Required prescription drug coverage is defined by 42 CFR §423.100 as MA-PD plan
coverage of Part D drugs that is either:
-- Basic prescription drug coverage (i.e., defined standard coverage, actuarially
equivalent standard coverage or basic alternative coverage); or
-- Enhanced alternative coverage with no beneficiary premium for the Part D
supplemental benefit. An MA-PD plan must apply rebate dollars to reduce to zero the
beneficiary premium for the Part D supplemental benefit.

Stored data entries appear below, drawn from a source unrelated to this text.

-- ==== Sys2Proof/Word.lean ====
section
/-!
DEFINITION. Word types of R4 and the one finite-map type the state is made of.

`AMap α` is a list of (key, value) pairs with strictly rising keys. `get d` is total: an unlisted key
reads as `d`. `put` inserts or replaces; `set d` also removes the entry when the value is `d`, so that
equal contents are equal lists (the canonical form memory is kept in).
-/
namespace Sys2Proof

abbrev Byte := BitVec 8
abbrev Word := BitVec 32
abbrev DWord := BitVec 64
/-- One bit per lane of a group: a predicate or an active mask (R7, R113). -/
abbrev Lanes := BitVec 96

abbrev AMap (α : Type) := List (Nat × α)

namespace AMap

def get {α : Type} (d : α) : AMap α → Nat → α
  | [], _ => d
  | (k, v) :: m, i => if i = k then v else get d m i

def put {α : Type} : AMap α → Nat → α → AMap α
  | [], i, x => [(i, x)]
  | (k, v) :: m, i, x =>
    if i < k then (i, x) :: (k, v) :: m
    else if i = k then (i, x) :: m
    else (k, v) :: put m i x

def del {α : Type} : AMap α → Nat → AMap α
  | [], _ => []
  | (k, v) :: m, i => if i = k then del m i else (k, v) :: del m i

def set {α : Type} [DecidableEq α] (d : α) (m : AMap α) (i : Nat) (x : α) : AMap α :=
  if x = d then del m i else put m i x

/-- `lo` bounds every key from below. -/
def sortedFrom {α : Type} : Nat → AMap α → Bool
  | _, [] => true
  | lo, (k, _) :: m => decide (lo ≤ k) && sortedFrom (k + 1) m

/-- The canonical form: keys strictly rising, no entry equal to what an unlisted key reads as. -/
def wf {α : Type} [DecidableEq α] (d : α) (m : AMap α) : Bool :=
  sortedFrom 0 m && m.all (fun p => decide (p.2 ≠ d))

end AMap

end Sys2Proof
end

MA organizations are required to comply with this requirement. If necessary, MA
organizations must reallocate rebate dollars from other benefits to achieve the required Part
D supplemental benefit in the plan.
To restate: MA organizations offering coordinated care plans must offer in an area either (a)
a basic-only Part D plan or (b) a basic plus supplemental Part D plan where the
supplemental premium equals zero. Failure to meet this requirement will result in the inability
to offer a Part D benefit. In addition, for MA organizations offering coordinated care plans,
failure to offer a Part D benefit in an area will result in the organization being unable to offer a
Part C benefit as well, pursuant to the rules of 42 C.F.R. §422.4(c).
IV.C. Local MA Plan Segments.
The above rules on rebate reallocation apply to bids for local plan segments, with the
following clarifications.
The plan’s health care benefit package must be the same across plan segments. However,
the Part C package can be priced differently across segments, e.g., basic and supplemental
premiums and cost-sharing may differ across segments.
Segmentation does not apply to the Part D benefit. The Part D prescription drug benefit must
be uniform across a plan’s service area; thus it may not vary across segments. The amount
of rebate allocated to buy-down Part D premiums, the initial target D beneficiary premium,
and the final D beneficiary premium must be identical across the entire service areas.
Section V. Rules for Rounding Premiums
1. The bid pricing tools round the following premiums to one decimal (i.e., to the nearest
dime) to comply with premium withhold system requirements: Part C (the sum of basic +
mandatory supplemental), Part D basic and Part D supplemental. No pennies are allowed.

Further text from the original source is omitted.